** Records shown follows **

/-- The result of the turn in progress at an outcome, or none where the turn goes on: an addressed exchange as R49 states;
and where the line does not run on, a turn that would go on ends unfinished (R58, R59). -/
def turnResultOf (mode : LineMode) (o : ExchangeOutcome) (x : Exchange) : Option TurnResult :=
  let own : Option TurnResult :=
    if x.address = 0 then none
    else
      match o with
      | .failed => some .miss
      | .cut => some .unfinished
      | .withdrawn => none
      | .good => if x.kind = .poll then some .success else none
  if mode = .run then own else some (own.getD .unfinished)

/-- The outcome with which an exchange's outcome completes the entry it carries: FAILED, and for a good broadcast SENT
(R96, R97). A TAKEN or a DEFER has dealt with its entry before. -/
def messageOutcomeOf (o : ExchangeOutcome) (x : Exchange) : Option MessageOutcome :=
  match o with
  | .failed => some .failed
  | .good => if x.address = 0 then some .sent else none
  | .withdrawn | .cut => none

/-- The entries after an outcome: a completed entry is gone; WITHDRAWN and CUT return the entry carried to QUEUED with
attempts used 0, in its place (R93, R98). -/
def entriesAfter (o : ExchangeOutcome) (x : Exchange) (queue : List OutboundEntry) : List OutboundEntry :=
  if messageOutcomeOf o x ≠ none then queue.filter (fun e => x.entry != some e.tag)
  else if o = .good then queue
  else queue.map (fun e => if x.entry == some e.tag then { e with status := .queued, attempts := 0 } else e)

/-- The DONE records an outcome makes (R93). -/
def donesAfter (o : ExchangeOutcome) (x : Exchange) (queue : List OutboundEntry) : List ReturnRecord :=
  match messageOutcomeOf o x with
  | none => []
  | some m =>
    (queue.filter (fun e => x.entry == some e.tag)).map (fun e => .done e.destination e.tag m e.attempts)

/-- The state with the entries and the DONE records that an outcome leaves. -/
def withEntriesAfter (o : ExchangeOutcome) (x : Exchange) (s : State) : State :=
  { s with oq := entriesAfter o x s.oq, rq := s.rq ++ donesAfter o x s.oq }
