/-- What a good reply does before the exchange ends GOOD. A NIL to a SYNC resets the toggles and clears sync pending; a
duplicate is counted; a new REPORT is admitted below the shared limit of 24, with the cycle number, and refused at it; a
new ALERT goes to the Attention Unit at the lower of its level and the ceiling; an accepted frame sets the in-toggle, a
refused one is counted; a TAKEN turns the out-toggle and completes the entry; a DEFER is counted and refuses the entry at
the defer limit, else returns it to QUEUED (R12 to R15, R78, R94, R95, R107, R119). These effects are what the delivery of
the last character does: for a TAKEN, a DEFER and the NIL of a SYNC the record then has its accepted counter advanced and
its last reply kind set, and the exchange ends GOOD; with the line RUN the turn goes on to its next exchange, after a WRITE
the POLL, and in STOPPING the stop is completed and the turn ends unfinished (R36, R49, R58, R78, R143); for a POLL
GoodPollIsASuccess says so. -/
def Obligations.GoodReplyEffects : Prop :=
  (∀ (s : State) (x : Exchange) (reply : Reply) (r : StationRecord), s.st.find x.address = some r →
    let t := ctrlT reply.ctrl
    (x.kind = .sync →
      (replyEffect x .nil reply s).st.find x.address =
        some { r with outToggle := false, inToggle := none, syncPending := false }) ∧
    (x.kind ≠ .sync → replyEffect x .nil reply s = s) ∧
    (∀ k, k = .report ∨ k = .alert → r.inToggle = some t →
      (replyEffect x k reply s).st.find x.address = some { r with duplicates := satInc r.duplicates } ∧
        { replyEffect x k reply s with st := s.st } = s) ∧
    (r.inToggle ≠ some t →
      (s.rq.length + s.oq.length < 24 →
        (replyEffect x .report reply s).st.find x.address = some { r with inToggle := some t } ∧
        { replyEffect x .report reply s with st := s.st } =
          { s with rq := s.rq ++ [.report x.address reply.payload s.ps.cycle] }) ∧
      (24 ≤ s.rq.length + s.oq.length →
        (replyEffect x .report reply s).st.find x.address = some { r with refusals := satInc r.refusals } ∧
        { replyEffect x .report reply s with st := s.st } = s) ∧
      ∀ level code : Byte, reply.payload = [level, code] → level.toNat ≤ 2 →
        let effective : BitVec 2 := if level.toNat < r.ceiling.toNat then level.setWidth 2 else r.ceiling
        (∀ u, s.au.arrive x.address effective code = some u →
          (replyEffect x .alert reply s).st.find x.address = some { r with inToggle := some t } ∧
          { replyEffect x .alert reply s with st := s.st } = { s with au := u }) ∧
        (s.au.arrive x.address effective code = none →
          (replyEffect x .alert reply s).st.find x.address = some { r with refusals := satInc r.refusals } ∧
          { replyEffect x .alert reply s with st := s.st } = s)) ∧
    ∀ tag e, x.entry = some tag → s.oq.filter (fun d => d.tag == tag) = [e] →
      ((replyEffect x .taken reply s).st.find x.address = some { r with outToggle := !r.outToggle } ∧
        { replyEffect x .taken reply s with st := s.st } = { s with
          oq := s.oq.filter (fun d => d.tag != tag)
          rq := s.rq ++ [.done e.destination tag .taken e.attempts] }) ∧
      ∀ defers : BitVec 4, defers = (if e.defers = 15 then 15 else e.defers + 1) →
        (s.cfg.deferLimit ≠ 0 → s.cfg.deferLimit.toNat ≤ defers.toNat →
          replyEffect x .defer reply s = { s with
            oq := s.oq.filter (fun d => d.tag != tag)
            rq := s.rq ++ [.done e.destination tag .refused e.attempts] }) ∧
        (s.cfg.deferLimit = 0 ∨ defers.toNat < s.cfg.deferLimit.toNat →
          replyEffect x .defer reply s = { s with
            oq := s.oq.map (fun d =>
              if d.tag = tag then { d with defers := defers, status := .queued, attempts := 0 } else d) })) ∧
  ∀ (s : State) (x : Exchange) (turn : Turn) (r : StationRecord) (samples : CharSamples) (begun : Nat) (c : RxChar)
    (k : ReplyKind),
    s.inReset = false → s.ee.receiver = .assembling → s.ee.state = .receive → startIsFalse samples = false →
    receivedChar samples = c → c.mark = false → s.ee.exchange = some x → x.kind = .write ∨ x.kind = .sync →
    x.address ≠ 0 → s.ps.turn = some turn → s.ps.phase = .walking →
    frameComplete (s.ee.buffer ++ [c]) = true → replyFault s x .complete (s.ee.buffer ++ [c]) = .none →
    replyKindOf (replyOf (s.ee.buffer ++ [c])).ctrl = some k →
    let u : State := replyEffect x k (replyOf (s.ee.buffer ++ [c])) s
    u.st.find x.address = some r →
    ∃ t, exec (.characterDelivered ⟨samples, begun⟩) s = .next t ∧
      ExchangeEnds .good x (replyCounted x k c u) t ∧
      (s.lc.mode = .run →
        t.st.find x.address = some { r with accepted := satInc r.accepted, lastReply := k } ∧
        OtherRecordsKept x.address s t ∧ t.rq = u.rq ∧ t.au = s.au ∧ t.ps.turn.map (·.address) = some turn.address) ∧
      (s.lc.mode = .run → s.lc.announcement = .none → x.kind = .write →
        t.oq = u.oq ∧
        t.ee.exchange = some { broadcastExchange s .poll none with
          address := turn.address, allowance := if turn.kind = .recovery then 1 else s.cfg.retryLimit.toNat + 1 })

/-- A good POLL, answered by a NIL, a REPORT or an ALERT, new, refused or duplicate, closes its turn a success. The reply
has the effects that GoodReplyEffects states, on the in-toggle, the duplicates and refusals of the record at most; the
accepted counter advances and the last reply kind is the reply's; the miss count is 0, the station is ONLINE, and one that
was LOST hands STATION-BACK after the reply's own arrival (R24, R36, R49, R52, R78). A leave pending is completed after that
result and latches TABLE: a PARK parks the station; a REMOVE completes its entries REMOVED in queue order, after the reply's
own record, and removes it; either takes the address off the poll list (R29, R31, R33). In STOPPING the stop is completed
after that: OFF with stop cause HOST, LINE latched, the phase NONE (R58, R59, R143). -/
def Obligations.GoodPollIsASuccess : Prop :=
  ∀ (s : State) (x : Exchange) (turn : Turn) (r r' : StationRecord) (samples : CharSamples) (begun : Nat) (c : RxChar)
    (k : ReplyKind),
    s.inReset = false → s.ee.receiver = .assembling → s.ee.state = .receive → startIsFalse samples = false →
    receivedChar samples = c → c.mark = false → s.ee.exchange = some x → x.kind = .poll →
    x.address ≠ 0 → s.ps.turn = some turn → turn.address = x.address → s.st.find x.address = some r →
    r.state ≠ .parked → frameComplete (s.ee.buffer ++ [c]) = true →
    replyFault s x .complete (s.ee.buffer ++ [c]) = .none →
    replyKindOf (replyOf (s.ee.buffer ++ [c])).ctrl = some k →
    let u : State := replyEffect x k (replyOf (s.ee.buffer ++ [c])) s
    u.st.find x.address = some r' →
    ∃ t, exec (.characterDelivered ⟨samples, begun⟩) s = .next t ∧
      (k = .nil ∨ k = .report ∨ k = .alert) ∧
      r' = { r with inToggle := r'.inToggle, duplicates := r'.duplicates, refusals := r'.refusals } ∧
      (replyCounted x k c u).st.find x.address = some { r' with accepted := satInc r.accepted, lastReply := k } ∧
      turnResultOf s.lc.mode .good x = some .success ∧
      ExchangeEnds .good x (replyCounted x k c u) t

** End of Records shown **

Work instruction:
Return, word for word, the lines of the data above from the line with "makes (R93). -/" through the line with "its last reply", inclusive.

Output:
/-- The DONE records an outcome makes (R93). -/
def donesAfter (o : ExchangeOutcome) (x : Exchange) (queue : List OutboundEntry) : List ReturnRecord :=
  match messageOutcomeOf o x with
  | none => []
  | some m =>
    (queue.filter (fun e => x.entry == some e.tag)).map (fun e => .done e.destination e.tag m e.attempts)

/-- The state with the entries and the DONE records that an outcome leaves. -/
def withEntriesAfter (o : ExchangeOutcome) (x : Exchange) (s : State) : State :=
  { s with oq := entriesAfter o x s.oq, rq := s.rq ++ donesAfter o x s.oq }
/-- What a good reply does before the exchange ends GOOD. A NIL to a SYNC resets the toggles and clears sync pending; a
duplicate is counted; a new REPORT is admitted below the shared limit of 24, with the cycle number, and refused at it; a
new ALERT goes to the Attention Unit at the lower of its level and the ceiling; an accepted frame sets the in-toggle, a
refused one is counted; a TAKEN turns the out-toggle and completes the entry; a DEFER is counted and refuses the entry at
the defer limit, else returns it to QUEUED (R12 to R15, R78, R94, R95, R107, R119). These effects are what the delivery of
the last character does: for a TAKEN, a DEFER and the NIL of a SYNC the record then has its accepted counter advanced and
its last reply kind set, and the exchange ends GOOD; with the line RUN the turn goes on to its next exchange, after a WRITE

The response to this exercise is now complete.